但隆司说的也没有错,她现在确实很没有真实感,下体凉嗖嗖的,内裤被扒开,裤袜被捅破,私处被玩弄后还暴露在冰冷的空气中,暴露在三个男人的视线里,而且……刚刚居然还尿尿了……
她觉得自己正在做着一场噩梦,但胯下的胀痛却一直不肯让她睡去,如果说直到昨天她还在无比希望周能够要了她,期待着能够和周一起变为大人……那么现在的她则对这种事情只有痛苦的回忆。
也许是耳边被发丝挠得有点痒,她才稍微斜过脑袋,本打算继续不说话,但在与男人那灼热的目光不小心对视上后浑身一僵,视线下移,却发现了一件让她惊惧不已的事情。
“诶……!?等、等一等……!?你刚才明明已经射出来了,为什么……为什么又变大了?”
原来刚刚才在自己的体内射完精的隆司的肉棒不知何时又勃了起来,那傲然抬头丑陋无比的样子和最开始插进来时一般无二,还是那么的恐怖狰狞。
“天使大人还真是纯洁得可爱呢,对男人的恢复了一无所知,能够有幸与你这样完美的女孩做爱,在小穴里不负责任的射精,可是比中到上亿日元的彩票的概率还要低呢,有点自觉好吗?别说一次了,我们几个就算射上十几次,用精液把你的肚子灌到提前体验到当妈妈的感觉也不会满足啊~”
无知的少女有那么瞬间感到了一阵绝望,旋即她的神经因过度恐惧而起了反应,娇躯往床垫的一角一阵翻滚,很快就支棱起了身子。
不行……必须要快点离开自己……不然我会坏掉的!
快速捡起地上的一件男人的大衣披上,大半截身子都因此得到的遮掩,她强压住内心深处愤懑的怒火与无助的害怕,用尽全身力气站起来,两条纤细洁白的小腿颤颤巍巍地,步履蹒跚地随着双手扶着墙壁迈出脚步。
然而下半身仿佛不再是自己的,撕裂般的痛楚令她历经无数次绊住、跌倒……即便如此仍拖着双脚,双目空洞无神,仅仅只是自然而然地,或者说是下意识地往路灯方向持续前进,仿佛在那背后有着救赎。

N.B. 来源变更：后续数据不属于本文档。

-- ==== Sys2Proof/Laws/OpsFrames.lean ====
section
/-! SUPPORT. What the shared operations of Machine/Ops.lean and Machine/Flags.lean leave unchanged: one lemma per
operation, every part of the state that it cannot change. -/

namespace Sys2Proof.Machine

@[simp] theorem State.raise_frame (s : State) (e : Event) :
    (s.raise e).pending = s.pending ∧
    (s.raise e).window.chainHead = s.window.chainHead ∧
    (s.raise e).window.run = s.window.run ∧
    (s.raise e).window.abandon = s.window.abandon ∧
    (s.raise e).window.depth = s.window.depth ∧
    (s.raise e).window.pressMode = s.window.pressMode ∧
    (s.raise e).window.sweepPreset = s.window.sweepPreset ∧
    (s.raise e).window.enables = s.window.enables ∧
    (s.raise e).port = s.port ∧
    (s.raise e).walker = s.walker ∧
    (s.raise e).control = s.control ∧
    (s.raise e).planner = s.planner ∧
    (s.raise e).profiles = s.profiles ∧
    (s.raise e).store = s.store ∧
    (s.raise e).builder = s.builder ∧
    (s.raise e).glyphs = s.glyphs ∧
    (s.raise e).composer = s.composer ∧
    (s.raise e).link = s.link ∧
    (s.raise e).writer = s.writer ∧
    (s.raise e).check = s.check ∧
    (s.raise e).out = s.out := by
  repeat' apply And.intro
  all_goals rfl

@[simp] theorem State.setSheet_frame (s : State) (sl : SheetSlot) (x : Option Sheet) :
    (s.setSheet sl x).pending = s.pending ∧
    (s.setSheet sl x).window = s.window ∧
    (s.setSheet sl x).port = s.port ∧
    (s.setSheet sl x).walker = s.walker ∧
    (s.setSheet sl x).control.engine = s.control.engine ∧
    (s.setSheet sl x).control.cause = s.control.cause ∧
    (s.setSheet sl x).control.faultAddr = s.control.faultAddr ∧
    (s.setSheet sl x).control.queue = s.control.queue ∧
    (s.setSheet sl x).control.retire = s.control.retire ∧
    (s.setSheet sl x).control.barrier = s.control.barrier ∧
    (s.setSheet sl x).planner = s.planner ∧
    (s.setSheet sl x).profiles = s.profiles ∧
    (s.setSheet sl x).store = s.store ∧
    (s.setSheet sl x).builder = s.builder ∧
    (s.setSheet sl x).glyphs = s.glyphs ∧
    (s.setSheet sl x).composer = s.composer ∧
    (s.setSheet sl x).link = s.link ∧
    (s.setSheet sl x).writer = s.writer ∧
    (s.setSheet sl x).check = s.check ∧
    (s.setSheet sl x).out = s.out := by
  repeat' apply And.intro
  all_goals first | rfl | (unfold State.setSheet; (repeat' split) <;> simp)
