-- ==== Sys2Proof/Laws/Endings.lean ====
section
/-! SUPPORT. What a buffer given back starts (R134 to R136); what the ends of attempts do at the band buffers and the Composer
(R144) and at the Proof Writer (R170), one by one and in an abandon (R186); what they leave of a slot that an attempt ended
before held (R175); and what a work that finds standing errors again logs (R197). -/

namespace Sys2Proof.Machine

/-! ## Buffers (R133, R144) -/

/-- Bytes of a buffer, one by one. -/
theorem Buffer.bytes_eq (x : Buffer) (i n : Nat) : x.bytes i n = (List.range n).map fun j => x.byte (i + j) := by
  apply List.ext_getElem?
  intro j
  simp only [Buffer.bytes, Buffer.byte, slice, List.drop_zero, List.getElem?_take, List.getElem?_map]
  split
  · rename_i h
    rw [List.getElem?_range h]
    simp only [Option.map_some, List.getElem?_append, List.length_drop, List.getElem?_drop, List.getElem?_replicate,
      List.getD_eq_getElem?_getD]
    by_cases h' : i + j < x.pixels.length
    · rw [if_pos (by omega), List.getElem?_eq_getElem h', Option.getD_some]
    · rw [if_neg (by omega), if_pos (by omega), List.getElem?_eq_none (by omega), Option.getD_none]
  · rename_i h
    rw [List.getElem?_eq_none (by simpa using h)]
    rfl

/-- A byte of a buffer after a write from its first byte on. -/
theorem Buffer.write_byte (x : Buffer) (bs : List Byte) (i : Nat) :
    (x.write bs).byte i = if i < bs.length then bs.getD i 0#8 else x.byte i := by
  simp only [Buffer.byte, Buffer.write, List.getD_eq_getElem?_getD, List.getElem?_append, List.getElem?_drop]
  split
  · rfl
  · rw [show bs.length + (i - bs.length) = i by omega]

theorem Composer.endAttempt_buf (c : Composer) (a : Attempt) (i : BufferId) :
    ({ c with bufX := c.bufX.endAttempt a, bufY := c.bufY.endAttempt a } : Composer).buf i = (c.buf i).endAttempt a := by
  cases i <;> rfl

/-- A buffer depends on the two buffers of the Composer alone. -/
theorem Composer.buf_congr {c d : Composer} (hx : d.bufX = c.bufX) (hy : d.bufY = c.bufY) (i : BufferId) :
    d.buf i = c.buf i := by
  cases i <;> assumption

/-- What the start of a painting does to the buffers: the EMPTY buffer of the next band becomes FILLING with a tag of the
attempt, and every other buffer stays (R135, R136). -/
theorem State.paintNext_buf (s : State) (i : BufferId) : s.paintNext.composer.buf i = s.composer.buf i ∨
    ((s.composer.buf i).state = .empty ∧ ∃ a, s.composer.attempt = some a ∧
      (s.paintNext.composer.buf i).state = .filling ∧ (s.paintNext.composer.buf i).tag.map (·.attempt) = some a) := by
  unfold State.paintNext
  split
  · exact .inl rfl
  · rename_i a ha
    split
    · exact .inl rfl
    · rename_i t _
      dsimp only
      split
      · rename_i he
        suffices h : ∀ d : Composer, (∀ j, d.buf j = (s.composer.setBuf (bufferFor s.composer.nextBand)
            { s.composer.buf (bufferFor s.composer.nextBand) with
              state := .filling, tag := some ⟨a, s.composer.nextBand, bandLines t.height s.composer.nextBand⟩,
              poisoned := s.check.poison == .band }).buf j) →
            d.buf i = s.composer.buf i ∨ ((s.composer.buf i).state = .empty ∧ ∃ a, s.composer.attempt = some a ∧
              (d.buf i).state = .filling ∧ (d.buf i).tag.map (·.attempt) = some a) by
          apply h
          intro j
          split <;> exact Composer.buf_congr rfl rfl j
        intro d hd
        rw [hd, Composer.buf_setBuf]
        by_cases hi : i = bufferFor s.composer.nextBand
        · subst hi
          exact .inr ⟨he, a, ha, by simp, by simp⟩
        · exact .inl (if_neg hi)
      · exact .inl (Composer.buf_congr rfl rfl i)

而反观一旁的隆司,却是不发一语地坐在在仿佛刚刚经历过一场激烈战斗般乱糟糟的床角,一边咕噜咕噜喝着洋介递来的水一边舔着嘴馋欣赏着少女这番倔强挣扎的模样,漆黑的眼珠中弥漫着仿佛要将这只一瘸一拐的可爱小猫咪吞噬殆尽的残暴色欲。
仍裸露在外的两只晶莹纤细的玉足上还残留有男人们射在自己身上已经干涸的精液,出乎真昼意料之外的粘稠感让她在痛苦的惊呼声中摔倒过几次,鞋子也跑掉了,即便踉踉跄跄地坚强站了起来,也能从越来越红的眼眶中看到楚楚可怜的泪意。
“赶紧上,趁我没改变主意之前。”
隆司直到看见她踉踉跄跄地已经快要走到拐角处,这才眼睛一眯,用冷厉的口味下达了指令。
“嘿嘿……谢谢老大的慷慨,小弟铭记于心~”
洋介才刚上前一步,就被山本给挤开,与体型正常的洋介相比山本要显得壮硕许多,哪怕隔着衣服也能感受到其健硕的身躯里究竟蓄满了多么庞大的力量。
事实上山本也的确是负责粗活,脑子不算很好使的他经常帮真司去干一些打架之类的事情,但平日里还算比较安分。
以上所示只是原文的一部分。